これまでシリアの世界遺産を紹介してきたが、他にも美しかった場所が色々あった。例えば……。
シリア中部の西部に位置するハマ、国内で五番目に当たる規模の街だ。「水車の町」と呼ばれていて、20以上の水車が街の至る場所にあった。農業が盛んな地域で、紀元前11世紀頃から灌漑に水車が利用されていた名残りだという。街の真ん中に水車と公園があり、その周りを繁華街が囲んでいる。何とも穏やかな雰囲気だ。
歩いていると後部に水車の車輪を乗せた自動車に出くわした。修理を終えたものだろうか? そのままぶらついていると、今度は水車を作る工場を見つけた。こんな風にハマという街と水車は密接に結びついているのだ。
街の北西にある丘の上には元城塞がある。ここから街に点在する水車をあちらにこちらに見てとれる。

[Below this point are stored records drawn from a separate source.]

-- ==== Sys2Proof/Tests/Slice0.lean ====
section
/-! SUPPORT. Tests: well-formedness, words written out from 30_encoding.md R75, one step per row of 95_test_vectors.md
(each test names its table TV<n>), and a state for the hypotheses of each obligation. -/

namespace Sys2Proof.Tests

open Sys2Proof Sys2Proof.Machine

/-! ## Helpers -/

/-- `o` is a next state with `p`. -/
def nextIs (o : Result) (p : State → Bool) : Bool :=
  match o with
  | .next t => p t
  | .fault _ => false
  | .refused _ => false

/-- One step of the word `w` placed where `s` fetches. -/
def run (w : Nat) (s : State) : Result := step (s.withFetchWord 16 w)

/-- Reset with three registers set. -/
def regs (a b c : Byte) : State := ((State.reset.setV 0 a).setV 1 b).setV 2 c

/-- Reset with `V[15]` and `V[1]` set. -/
def flagRegs (f b : Byte) : State := (State.reset.setV VF f).setV 1 b

/-- Reset with one key down. -/
def keyDown (k : Fin 16) : State := { State.reset with key := State.reset.key.set k true k.isLt }

/-- Reset with other parameters. -/
def withParams (o : Opset) (k : Keywait) (inc : Bool) : State :=
  State.construct { opset := o, keywait := k, ldstIncrementsI := inc, font := Config.defaultFont } 0

/-- Reset with another stack pointer. -/
def atSp (n : Nat) : State := { State.reset with sp := BitVec.ofNat 16 n }

/-- Reset with another program counter. -/
def atPc (n : Nat) : State := State.reset.setPc (BitVec.ofNat 16 n)

/-- Reset with another `I`. -/
def atI (n : Nat) : State := State.reset.setI (BitVec.ofNat 16 n)

/-- Reset with the sprite bytes of TV15 at 0x300 and `I` there. -/
def sprite : State := (atI 0x300).writeBytes 0x300 [0xF0, 0x81]

/-- The cells lit in row `y`. -/
def litRow (s : State) (y : Fin 32) : List Nat :=
  ((List.finRange 64).filter fun x => Framebuffer.get s.fb x y).map Fin.val

/-- The record latched. -/
def record (kind : FaultKind) (pc word : Nat) (detail : Option Nat) : Option FaultRecord :=
  some ⟨kind, BitVec.ofNat 16 pc, some (BitVec.ofNat 16 word), detail⟩

/-- The invariant holds of a state that differs from a reset one in what the invariant does not read, or keeps it. -/
theorem inv_of {s : State} (hm : Memory.wf s.params.font s.mem = true) (hs : s.sp.toNat ≤ 16)
    (hk : s.kwait = none) (hf : s.fault = none) : s.Inv :=
  ⟨hm, hs, fun _ => hk, fun f h => by rw [hf] at h; cases h⟩

/-! ## Well-formedness: one check, OPSET (00_scope.md R5), refused of each of its ten instructions -/

theorem test_wf_refuses_sknp : (Instr.sknp 3).wellFormed .snapshot = false := by decide
theorem test_wf_refuses_ldVxDt : (Instr.ldVxDt 3).wellFormed .snapshot = false := by decide
theorem test_wf_refuses_ldVxK : (Instr.ldVxK 3).wellFormed .snapshot = false := by decide
theorem test_wf_refuses_ldDtVx : (Instr.ldDtVx 3).wellFormed .snapshot = false := by decide
theorem test_wf_refuses_ldStVx : (Instr.ldStVx 3).wellFormed .snapshot = false := by decide
theorem test_wf_refuses_addIVx : (Instr.addIVx 3).wellFormed .snapshot = false := by decide
theorem test_wf_refuses_ldFVx : (Instr.ldFVx 3).wellFormed .snapshot = false := by decide
theorem test_wf_refuses_ldBVx : (Instr.ldBVx 3).wellFormed .snapshot = false := by decide
theorem test_wf_refuses_ldMemVx : (Instr.ldMemVx 3).wellFormed .snapshot = false := by decide
theorem test_wf_refuses_ldVxMem : (Instr.ldVxMem 3).wellFormed .snapshot = false := by decide
theorem test_wf_accepts_skp : (Instr.skp 3).wellFormed .snapshot = true := by decide
theorem test_wf_accepts_canonical : (Instr.ldVxMem 3).wellFormed .canonical = true := by decide

/-! ## Decoding: one word per constructor, bit by bit from R75's patterns -/

theorem test_decode_cls : decode .canonical 0b0000000011100000#16 = some .cls := by decide
theorem test_decode_ret : decode .canonical 0b0000000011101110#16 = some .ret := by decide
theorem test_decode_nop : decode .canonical 0b0000000000000000#16 = some .nop := by decide
theorem test_decode_jp : decode .canonical 0b0001101010111100#16 = some (.jp 0xABC) := by decide
theorem test_decode_call : decode .canonical 0b0010010000000001#16 = some (.call 0x401) := by decide
theorem test_decode_seImm : decode .canonical 0b0011101001000010#16 = some (.seImm 10 0x42) := by decide
theorem test_decode_sneImm : decode .canonical 0b0100101001000010#16 = some (.sneImm 10 0x42) := by decide
theorem test_decode_seReg : decode .canonical 0b0101000110010000#16 = some (.seReg 1 9) := by decide
theorem test_decode_ldImm : decode .canonical 0b0110101001000010#16 = some (.ldImm 10 0x42) := by decide
theorem test_decode_addImm : decode .canonical 0b0111001100000010#16 = some (.addImm 3 2) := by decide
theorem test_decode_ldReg : decode .canonical 0b1000000110010000#16 = some (.ldReg 1 9) := by decide
theorem test_decode_or : decode .canonical 0b1000000110010001#16 = some (.or 1 9) := by decide
theorem test_decode_and : decode .canonical 0b1000000110010010#16 = some (.and 1 9) := by decide
theorem test_decode_xor : decode .canonical 0b1000000110010011#16 = some (.xor 1 9) := by decide
theorem test_decode_addReg : decode .canonical 0b1000000110010100#16 = some (.addReg 1 9) := by decide
theorem test_decode_sub : decode .canonical 0b1000000110010101#16 = some (.sub 1 9) := by decide
theorem test_decode_shr : decode .canonical 0b1000000110010110#16 = some (.shr 1 9) := by decide
theorem test_decode_subn : decode .canonical 0b1000000110010111#16 = some (.subn 1 9) := by decide
theorem test_decode_shl : decode .canonical 0b1000000110011110#16 = some (.shl 1 9) := by decide
theorem test_decode_sneReg : decode .canonical 0b1001000110010000#16 = some (.sneReg 1 9) := by decide
theorem test_decode_ldI : decode .canonical 0b1010000100100011#16 = some (.ldI 0x123) := by decide
theorem test_decode_jpV0 : decode .canonical 0b1011001100000000#16 = some (.jpV0 0x300) := by decide
theorem test_decode_rnd : decode .canonical 0b1100000111110000#16 = some (.rnd 1 0xF0) := by decide
theorem test_decode_drw : decode .canonical 0b1101000110010101#16 = some (.drw 1 9 5) := by decide
theorem test_decode_skp : decode .canonical 0b1110001010011110#16 = some (.skp 2) := by decide
theorem test_decode_sknp : decode .canonical 0b1110001010100001#16 = some (.sknp 2) := by decide
theorem test_decode_ldVxDt : decode .canonical 0b1111001100000111#16 = some (.ldVxDt 3) := by decide
theorem test_decode_ldVxK : decode .canonical 0b1111001100001010#16 = some (.ldVxK 3) := by decide
theorem test_decode_ldDtVx : decode .canonical 0b1111001100010101#16 = some (.ldDtVx 3) := by decide
theorem test_decode_ldStVx : decode .canonical 0b1111001100011000#16 = some (.ldStVx 3) := by decide
theorem test_decode_addIVx : decode .canonical 0b1111001100011110#16 = some (.addIVx 3) := by decide
theorem test_decode_ldFVx : decode .canonical 0b1111001100101001#16 = some (.ldFVx 3) := by decide
theorem test_decode_ldBVx : decode .canonical 0b1111001100110011#16 = some (.ldBVx 3) := by decide
theorem test_decode_ldMemVx : decode .canonical 0b1111001101010101#16 = some (.ldMemVx 3) := by decide
theorem test_decode_ldVxMem : decode .canonical 0b1111001101100101#16 = some (.ldVxMem 3) := by decide
theorem test_decode_snapshot_lacks_FX33 : decode .snapshot 0b1111000000110011#16 = none := by decide
theorem test_decodeTableWord_refuses_5121 : decodeTableWord 16 0x5121 = none := by decide

/-! ## Fetch and the step (TV6) -/

theorem test_fetch_big_endian :
    nextIs (step (State.reset.writeBytes 0x200 [0x60, 0x05]))
      (fun t => t.getV 0 = 5 && t.pc = 0x202) = true := by decide
theorem test_fetch_odd_pc :
    nextIs (step ((atPc 0x201).writeBytes 0x201 [0x61, 0x07]))
      (fun t => t.getV 1 = 7 && t.pc = 0x203) = true := by decide
theorem test_fetch_last_word : nextIs (step (atPc 0xFFE)) (fun t => t.pc = 0x1000 && t.fault = none) = true := by
  decide
theorem test_fetch_FFF_faults :
    nextIs (step (atPc 0xFFF))
      (fun t => t.fault = some ⟨.memoryOutOfBounds, 0xFFF, none, some 0x1000⟩ && t.pc = 0xFFF) = true := by decide
theorem test_unknown_opcode :
    nextIs (run 0x8008 State.reset) (fun t => t.fault = record .unknownOpcode 0x200 0x8008 none) = true := by
  decide
theorem test_snapshot_F033_is_unknown :
    nextIs (run 0xF033 (withParams .snapshot .press false))
      (fun t => t.fault = record .unknownOpcode 0x200 0xF033 none) = true := by decide

/-! ## Control flow (TV7) -/

theorem test_nop : nextIs (run 0x0000 State.reset) (fun t => t = State.reset.setPc 0x202) = true := by decide
theorem test_jp : nextIs (run 0x1ABC State.reset) (fun t => t.pc = 0xABC) = true := by decide
theorem test_call :
    nextIs (run 0x2400 (atSp 15)) (fun t => t.stack[15] = 0x202 && t.sp = 16 && t.pc = 0x400) = true := by decide
theorem test_call_overflow :
    nextIs (run 0x2400 (atSp 16)) (fun t => t.fault = record .stackOverflow 0x200 0x2400 none && t.sp = 16)
      = true := by decide
theorem test_ret :
    nextIs (run 0x00EE { atSp 1 with stack := State.reset.stack.set 0 0x202 })
      (fun t => t.sp = 0 && t.pc = 0x202 && t.stack[0] = 0x202) = true := by decide
theorem test_ret_underflow :
    nextIs (run 0x00EE State.reset) (fun t => t.fault = record .stackUnderflow 0x200 0x00EE none) = true := by
  decide
theorem test_jpV0 : nextIs (run 0xBFFF (regs 0xFF 0 0)) (fun t => t.pc = 0x10FE) = true := by decide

元城塞だった場所は緑に満ちた公園へ変貌。子供たちやファミリーが沢山いて楽しそうに時を過ごしていた。外国人観光客、特にアジア人は珍しいのだろう、彼らに大歓迎された。子供たちに「撮って撮って!」と次々にせがまれ嬉しい悲鳴を上げた。
ハマの郊外、北西約50キロの場所にあるアパメア。現地ではアラビア語名のカラート・アル=ムディクと呼ばれている。高台の何もない草原の真ん中に、列柱道路や神殿の遺跡が忽然と現れる。自分が夢でも見ているような、何とも不思議な感覚に襲われた。
このアパメア、実は、紀元前4世紀終わりから紀元前1世紀中盤まで存在したセレウコス朝が築いた都市の名残りだ。その後、ローマ帝国の支配下に入ったり、ササン朝ペルシアの襲撃を受けるなかで衰退していった。
その近くには農業を営む人たちの村があり、栄華を誇った遺跡のことなど全く気に止めていない風情でノンビリと暮らしていた。